WHAT YOU NEED TO DO:
In the listing below, find each line with the string "expected" and return it.
(Beginning of RAW DATA)
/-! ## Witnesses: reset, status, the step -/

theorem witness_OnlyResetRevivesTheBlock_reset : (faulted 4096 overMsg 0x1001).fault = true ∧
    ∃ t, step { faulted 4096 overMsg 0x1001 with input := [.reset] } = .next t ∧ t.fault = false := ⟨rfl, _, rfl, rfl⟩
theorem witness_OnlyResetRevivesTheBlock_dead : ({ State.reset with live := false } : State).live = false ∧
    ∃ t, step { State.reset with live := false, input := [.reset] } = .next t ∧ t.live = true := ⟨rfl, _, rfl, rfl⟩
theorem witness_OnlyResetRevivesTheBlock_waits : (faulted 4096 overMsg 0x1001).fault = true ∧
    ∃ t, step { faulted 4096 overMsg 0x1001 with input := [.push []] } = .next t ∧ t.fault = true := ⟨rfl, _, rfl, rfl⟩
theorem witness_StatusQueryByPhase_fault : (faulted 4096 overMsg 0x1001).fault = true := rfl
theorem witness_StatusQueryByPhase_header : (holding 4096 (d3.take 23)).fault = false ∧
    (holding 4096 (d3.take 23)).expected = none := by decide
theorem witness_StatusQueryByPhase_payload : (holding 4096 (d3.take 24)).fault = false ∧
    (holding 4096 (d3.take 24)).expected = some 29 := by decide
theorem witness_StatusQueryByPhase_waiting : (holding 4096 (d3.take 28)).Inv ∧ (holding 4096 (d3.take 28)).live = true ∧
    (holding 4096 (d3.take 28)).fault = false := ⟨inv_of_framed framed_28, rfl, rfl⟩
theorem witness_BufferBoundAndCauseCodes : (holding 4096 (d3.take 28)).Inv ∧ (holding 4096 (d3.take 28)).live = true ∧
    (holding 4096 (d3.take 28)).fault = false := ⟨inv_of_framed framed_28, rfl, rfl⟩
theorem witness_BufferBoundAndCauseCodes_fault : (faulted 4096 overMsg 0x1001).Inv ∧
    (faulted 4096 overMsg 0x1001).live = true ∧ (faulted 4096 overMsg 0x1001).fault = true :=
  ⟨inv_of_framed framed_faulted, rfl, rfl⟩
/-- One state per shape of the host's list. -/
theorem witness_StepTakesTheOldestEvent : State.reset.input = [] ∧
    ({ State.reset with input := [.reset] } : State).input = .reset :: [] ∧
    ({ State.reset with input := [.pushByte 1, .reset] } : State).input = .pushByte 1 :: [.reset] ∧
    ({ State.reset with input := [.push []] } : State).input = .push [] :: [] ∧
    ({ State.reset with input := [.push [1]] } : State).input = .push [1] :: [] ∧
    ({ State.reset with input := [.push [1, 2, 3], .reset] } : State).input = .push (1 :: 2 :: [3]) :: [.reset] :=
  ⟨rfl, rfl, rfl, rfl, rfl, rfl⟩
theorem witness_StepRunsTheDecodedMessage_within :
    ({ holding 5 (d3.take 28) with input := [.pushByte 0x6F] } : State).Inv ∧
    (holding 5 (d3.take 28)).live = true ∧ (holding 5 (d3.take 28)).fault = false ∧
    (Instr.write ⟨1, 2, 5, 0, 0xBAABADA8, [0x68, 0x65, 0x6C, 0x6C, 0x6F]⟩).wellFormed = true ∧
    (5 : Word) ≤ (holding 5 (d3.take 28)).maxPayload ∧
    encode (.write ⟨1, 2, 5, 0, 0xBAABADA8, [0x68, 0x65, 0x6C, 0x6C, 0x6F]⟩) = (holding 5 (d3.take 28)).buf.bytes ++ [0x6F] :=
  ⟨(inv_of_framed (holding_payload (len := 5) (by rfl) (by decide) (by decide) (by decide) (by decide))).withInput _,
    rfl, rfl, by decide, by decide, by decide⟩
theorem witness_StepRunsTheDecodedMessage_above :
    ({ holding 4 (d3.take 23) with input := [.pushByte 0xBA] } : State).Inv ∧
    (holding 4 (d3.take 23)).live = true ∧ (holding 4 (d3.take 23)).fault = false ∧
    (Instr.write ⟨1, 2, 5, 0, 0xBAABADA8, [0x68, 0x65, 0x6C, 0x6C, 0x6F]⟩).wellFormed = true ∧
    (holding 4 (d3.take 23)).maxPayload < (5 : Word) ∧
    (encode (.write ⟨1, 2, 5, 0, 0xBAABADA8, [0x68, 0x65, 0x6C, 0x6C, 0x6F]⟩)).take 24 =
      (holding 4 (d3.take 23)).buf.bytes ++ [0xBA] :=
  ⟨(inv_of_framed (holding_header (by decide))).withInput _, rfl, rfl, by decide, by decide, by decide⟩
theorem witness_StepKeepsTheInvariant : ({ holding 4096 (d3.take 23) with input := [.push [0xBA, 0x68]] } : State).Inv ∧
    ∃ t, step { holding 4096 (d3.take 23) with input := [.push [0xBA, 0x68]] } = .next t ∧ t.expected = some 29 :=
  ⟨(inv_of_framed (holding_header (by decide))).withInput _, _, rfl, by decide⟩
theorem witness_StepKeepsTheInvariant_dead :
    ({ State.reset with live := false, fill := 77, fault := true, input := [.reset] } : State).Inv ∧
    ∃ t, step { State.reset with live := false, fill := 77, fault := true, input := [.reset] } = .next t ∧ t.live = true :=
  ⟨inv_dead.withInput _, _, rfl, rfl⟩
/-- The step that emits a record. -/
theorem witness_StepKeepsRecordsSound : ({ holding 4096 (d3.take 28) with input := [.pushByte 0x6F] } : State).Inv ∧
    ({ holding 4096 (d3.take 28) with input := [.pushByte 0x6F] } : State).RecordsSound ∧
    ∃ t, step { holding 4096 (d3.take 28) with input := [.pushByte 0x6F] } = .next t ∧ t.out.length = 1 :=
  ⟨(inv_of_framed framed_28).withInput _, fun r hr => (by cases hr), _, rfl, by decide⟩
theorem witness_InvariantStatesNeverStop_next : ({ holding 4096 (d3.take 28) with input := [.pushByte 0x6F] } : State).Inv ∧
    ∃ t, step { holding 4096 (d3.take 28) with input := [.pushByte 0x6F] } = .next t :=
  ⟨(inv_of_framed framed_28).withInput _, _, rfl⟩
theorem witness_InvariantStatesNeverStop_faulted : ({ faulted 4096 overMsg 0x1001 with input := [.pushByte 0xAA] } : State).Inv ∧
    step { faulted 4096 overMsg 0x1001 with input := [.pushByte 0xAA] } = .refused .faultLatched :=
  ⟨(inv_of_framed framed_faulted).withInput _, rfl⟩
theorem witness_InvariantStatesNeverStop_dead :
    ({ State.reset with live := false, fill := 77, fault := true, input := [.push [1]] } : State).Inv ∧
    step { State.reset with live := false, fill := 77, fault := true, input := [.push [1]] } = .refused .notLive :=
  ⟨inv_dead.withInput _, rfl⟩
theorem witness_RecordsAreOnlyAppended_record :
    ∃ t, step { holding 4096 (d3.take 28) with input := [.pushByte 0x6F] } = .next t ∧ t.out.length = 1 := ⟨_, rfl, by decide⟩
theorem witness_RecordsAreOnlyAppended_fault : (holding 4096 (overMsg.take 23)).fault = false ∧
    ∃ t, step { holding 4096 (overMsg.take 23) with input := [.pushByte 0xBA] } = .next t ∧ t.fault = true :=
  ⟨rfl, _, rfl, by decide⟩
(End of RAW DATA)
RESPONSE TO THIS TASK:
    (holding 4096 (d3.take 23)).expected = none := by decide
    (holding 4096 (d3.take 24)).expected = some 29 := by decide
    ∃ t, step { holding 4096 (d3.take 23) with input := [.push [0xBA, 0x68]] } = .next t ∧ t.expected = some 29 :=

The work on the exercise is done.